Furthermore, additional robustness metrics may be applied to balance different management goals and biodiversity indicators, and warrant attention in future studies. For example, Knoke et al (2020b) proposes a framework for multiple criteria robust optimization for forest planning, using ellipsoidal uncertainty sets and minimizing deviations of parameters of interest in relation to their reference scenarios. Similarly, the framework of Robust Decision-Making is well suited to address problems of this nature, allowing to search and select robust solutions that meet multiple criteria across a wide range of scenarios or minimizing the regret related to alternative management solutions (e.g. Kasprzyk et al 2013).

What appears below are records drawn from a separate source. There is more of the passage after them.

-- ==== Sys2Proof/Laws/Bytes.lean ====
section
/-!
SUPPORT. Little-endian bytes and CRC-32: lengths, what is read back, and the range of a checksum.
-/
namespace Sys2Proof.Machine

theorem length_toLE : ∀ (n v : Nat), (toLE n v).length = n
  | 0, _ => rfl
  | n + 1, v => by rw [toLE, List.length_cons, length_toLE n]

theorem ofLE_toLE : ∀ (n v : Nat), ofLE (toLE n v) = v % 256 ^ n
  | 0, v => by simp [toLE, ofLE, Nat.mod_one]
  | n + 1, v => by
    rw [toLE, ofLE, ofLE_toLE n, BitVec.toNat_ofNat, Nat.pow_succ 256 n, Nat.mul_comm (256 ^ n) 256, Nat.mod_mul]

theorem foldl_lt {α : Type} (n : Nat) (f : Nat → α → Nat) (hf : ∀ c a, c < n → f c a < n) : ∀ (l : List α) (c : Nat), c < n → l.foldl f c < n
  | [], _, h => h
  | a :: l, c, h => foldl_lt n f hf l (f c a) (hf c a h)

/-- CRC-32 has 32 bits. -/
theorem crc32_lt (l : List Byte) : crc32 l < 2 ^ 32 := by
  unfold crc32
  refine Nat.xor_lt_two_pow (foldl_lt _ _ (fun c b hc => ?_) l _ (by decide)) (by decide)
  unfold crcByteLsb
  refine foldl_lt _ _ (fun c _ hc => ?_) _ _ (Nat.xor_lt_two_pow hc (Nat.lt_trans b.isLt (by decide)))
  split
  · exact Nat.xor_lt_two_pow (by omega) (by decide)
  · omega

end Sys2Proof.Machine
end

We addressed here the impacts of environmental drivers and disturbances on indicators related to multiple forest taxa and TreMs. Although these biodiversity indicators span over a variety of habitat requirements, this is not an exhaustive list of forest taxa and the inclusion of additional indicators is warranted. Moreover, the responses of the different indicators analyzed here was based on (log)linear empirical relationships to stand structure and environmental parameters. Some of the parameters included in our model might diverge from this assumption and display an optimal response (e.g. to temperature). Nevertheless, given a reasonable distance from the optimal condition, linear approximations are able to adequately capture the indicators' responses. We also did not include potential interactions among different indicators. In particular, the abundance of insects may define resource availability for several bat and bird species, and an increase in its population due to increased disturbance activity or warmer climate may enhance the responses of other taxa.

We highlight that the balanced and biodiversity maximization scenarios ((C) and (D), respectively) applied a same weight to the different biodiversity indicators and could, therefore, trade the loss of one indicator by a gain in the other, if preferences for indicators change. Different biodiversity indicators may have different sensitivity towards management interventions, and some respond more to climate drivers than to stand structure. Thus, additional requirements aiming to limit losses related to specific indicators may be included in our framework via the addition of constraints to limit this behavior.